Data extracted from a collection
^^^^
-- ==== Sys2Proof/Tests/Slice0.lean ====
section
/-! SUPPORT. Tests with expected values from spec/95_test_vectors.md and the rules, and for every obligation with
hypotheses a concrete state and operands that meet all of them. -/

namespace Sys2Proof.Machine.Tests

/-! ### Data of 95_test_vectors.md -/

/-- The Block written as a hexadecimal number, first byte leftmost. -/
def blk (n : Nat) : Block := Vector.ofFn fun i => BitVec.ofNat 8 (n >>> (8 * (15 - i.val)))

/-- The k bytes of a hexadecimal number, first byte leftmost. -/
def bytes (k n : Nat) : List Byte := (List.range k).map fun i => BitVec.ofNat 8 (n >>> (8 * (k - 1 - i)))

def k128 : List Byte := bytes 16 0x2b7e151628aed2a6abf7158809cf4f3c
def k256 : List Byte := bytes 32 0x603deb1015ca71be2b73aef0857d77811f352c073b6108d72d9810a30914dff4
def m1 : Block := blk 0x6bc1bee22e409f96e93d7e117393172a

/-- An engine keyed with K128 (V-SK-1), an empty message, and the bytes that P1 leaves in BUF. -/
def keyed : State :=
  { State.reset with
    keyed := true
    key := key128 k128
    k1 := blk 0xfbeed618357133667c85e08f7236a8de
    k2 := blk 0xf7ddac306ae266ccf90bc11ee46d513b
    buf := blk 0x902f68fa1b31acf095b89e9e01a5bff4 }

/-- The same engine holding the one-block message M1 (V-UP-4). -/
def holdsM1 : State := { keyed with buf := m1, idx := 16 }

/-! ### Decoding: words written out from 30_encoding.md R50, R52, R53 (OPC, then TLEN, then LEN) -/

theorem test_decode_setkey128 : decode 0b00000001_00000000_0000000000010000 k128 = .ok (.setkey128 0 16 k128) := by
  decide
theorem test_decode_setkey256 : decode 0b00000010_00000000_0000000000100000 k256 = .ok (.setkey256 0 32 k256) := by
  decide
theorem test_decode_update : decode 0b00000011_00000000_0000000000000011 [1, 2, 3] = .ok (.update 0 3 [1, 2, 3]) := by
  decide
theorem test_decode_digest : decode 0b00000100_00010000_0000000000000000 [] = .ok (.digest 16 0 []) := by decide
theorem test_decode_bad_fields : decode 0b00000001_10000001_1000000000000001 [] = .ok (.setkey128 0x81 0x8001 []) := by
  decide
theorem test_decode_reserved_low : decode 0x00FFFFFF [] = .error (.reservedOpcode 0) := by decide
theorem test_decode_reserved_five : decode 0x05000000 [] = .error (.reservedOpcode 5) := by decide
theorem test_decode_table_word :
    decodeTableWord 32 0x01000010 = some (.setkey128 0 16 (List.replicate 16 0)) ∧
    decodeTableWord 48 0xBBAA03000003 = some (.update 0 3 [0xAA, 0xBB, 0]) := by decide

/-! ### Well-formedness: one ill-formed command for each constraint of R53 -/

theorem test_wf_accepts :
    (Instr.setkey128 0 16 k128).WellFormed ∧ (Instr.setkey256 0 32 k256).WellFormed ∧
    (Instr.update 0 0 []).WellFormed ∧ (Instr.digest 1 0 []).WellFormed ∧ (Instr.digest 16 0 []).WellFormed := by decide
theorem test_wf_setkey_tlen : ¬(Instr.setkey128 1 16 k128).WellFormed ∧ ¬(Instr.setkey256 1 32 k256).WellFormed := by
  decide
theorem test_wf_setkey_len : ¬(Instr.setkey128 0 32 k256).WellFormed ∧ ¬(Instr.setkey256 0 16 k128).WellFormed := by
  decide
theorem test_wf_setkey_payload : ¬(Instr.setkey128 0 16 k256).WellFormed ∧ ¬(Instr.setkey256 0 32 []).WellFormed := by
  decide
theorem test_wf_update_tlen : ¬(Instr.update 1 0 []).WellFormed := by decide
theorem test_wf_update_payload : ¬(Instr.update 0 1 []).WellFormed := by decide
theorem test_wf_digest_tlen : ¬(Instr.digest 0 0 []).WellFormed ∧ ¬(Instr.digest 17 0 []).WellFormed := by decide
theorem test_wf_digest_len : ¬(Instr.digest 16 1 [0]).WellFormed := by decide
theorem test_wf_digest_payload : ¬(Instr.digest 16 0 [0]).WellFormed := by decide

/-! ### Operators: V-MX-2, V-MX-5, V-MX-8, V-AES-1, V-AES-2, and the check word w[59] of R149 -/

theorem test_mulX :
    mulX (blk 0x80000000000000000000000000000000) = blk 0x87 ∧
    mulX (blk 0xffffffffffffffffffffffffffffffff) = blk 0xffffffffffffffffffffffffffffff79 ∧
    mulX (blk 0x80) = blk 0x100 := by decide +kernel
theorem test_aes128 :
    aes128Encrypt (bytes 16 0x000102030405060708090a0b0c0d0e0f) (blk 0x00112233445566778899aabbccddeeff) =
      blk 0x69c4e0d86a7b0430d8cdb78070b4c55a := by decide +kernel
theorem test_aes256 :
    aes256Encrypt (bytes 32 0x000102030405060708090a0b0c0d0e0f101112131415161718191a1b1c1d1e1f)
      (blk 0x00112233445566778899aabbccddeeff) = blk 0x8ea2b7ca516745bfeafc49904b496089 := by decide +kernel
theorem test_schedule256 : (keySchedule 8 14 k256)[59]? = some #v[0x70, 0x6c, 0x63, 0x1e] := by decide +kernel

/-! ### The commands: at most two tests each, one step -/

/-- The next state's part that a test checks. -/
def after {α : Type} (o : Host.Outcome State Fault Refusal) (f : State → α) : Option α :=
  match o with
  | .next s => some (f s)
  | _ => none

/-- V-SK-1, from reset. -/
theorem test_setkey128 :
    after (exec (.setkey128 0 16 k128) State.reset) (fun s => (s.k1, s.k2)) =
      some (blk 0xfbeed618357133667c85e08f7236a8de, blk 0xf7ddac306ae266ccf90bc11ee46d513b) := by decide +kernel

/-- R81: re-keying discards the message and keeps BUF. -/
theorem test_setkey128_rekey :
    after (exec (.setkey128 0 16 k128) { holdsM1 with x := m1 }) (fun s => (s.x, s.idx, s.buf)) =
      some (Block.zero, 0, m1) := by decide +kernel

/-- V-SK-2, from reset. -/
theorem test_setkey256 :
    after (exec (.setkey256 0 32 k256) State.reset) (fun s => (s.k1, s.k2)) =
      some (blk 0xcad1ed03299eedac2e9a99808621502f, blk 0x95a3da06533ddb585d3533010c42a0d9) := by decide +kernel

/-- V-RJ-10: a 16-byte key sent with SETKEY256. -/
theorem test_setkey256_keylen :
    after (exec (.setkey256 0 16 k128) keyed) (fun s => s.responses) = some [⟨.errKeyLen, []⟩] := by decide +kernel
^^^^
- [Work task] Write out exactly the lines of the entries above that run from the line containing "one step -/" through the last line, including both.

- [Written answer]
/-! ### The commands: at most two tests each, one step -/

/-- The next state's part that a test checks. -/
def after {α : Type} (o : Host.Outcome State Fault Refusal) (f : State → α) : Option α :=
  match o with
  | .next s => some (f s)
  | _ => none

/-- V-SK-1, from reset. -/
theorem test_setkey128 :
    after (exec (.setkey128 0 16 k128) State.reset) (fun s => (s.k1, s.k2)) =
      some (blk 0xfbeed618357133667c85e08f7236a8de, blk 0xf7ddac306ae266ccf90bc11ee46d513b) := by decide +kernel

/-- R81: re-keying discards the message and keeps BUF. -/
theorem test_setkey128_rekey :
    after (exec (.setkey128 0 16 k128) { holdsM1 with x := m1 }) (fun s => (s.x, s.idx, s.buf)) =
      some (Block.zero, 0, m1) := by decide +kernel

/-- V-SK-2, from reset. -/
theorem test_setkey256 :
    after (exec (.setkey256 0 32 k256) State.reset) (fun s => (s.k1, s.k2)) =
      some (blk 0xcad1ed03299eedac2e9a99808621502f, blk 0x95a3da06533ddb585d3533010c42a0d9) := by decide +kernel

/-- V-RJ-10: a 16-byte key sent with SETKEY256. -/
theorem test_setkey256_keylen :
    after (exec (.setkey256 0 16 k128) keyed) (fun s => s.responses) = some [⟨.errKeyLen, []⟩] := by decide +kernel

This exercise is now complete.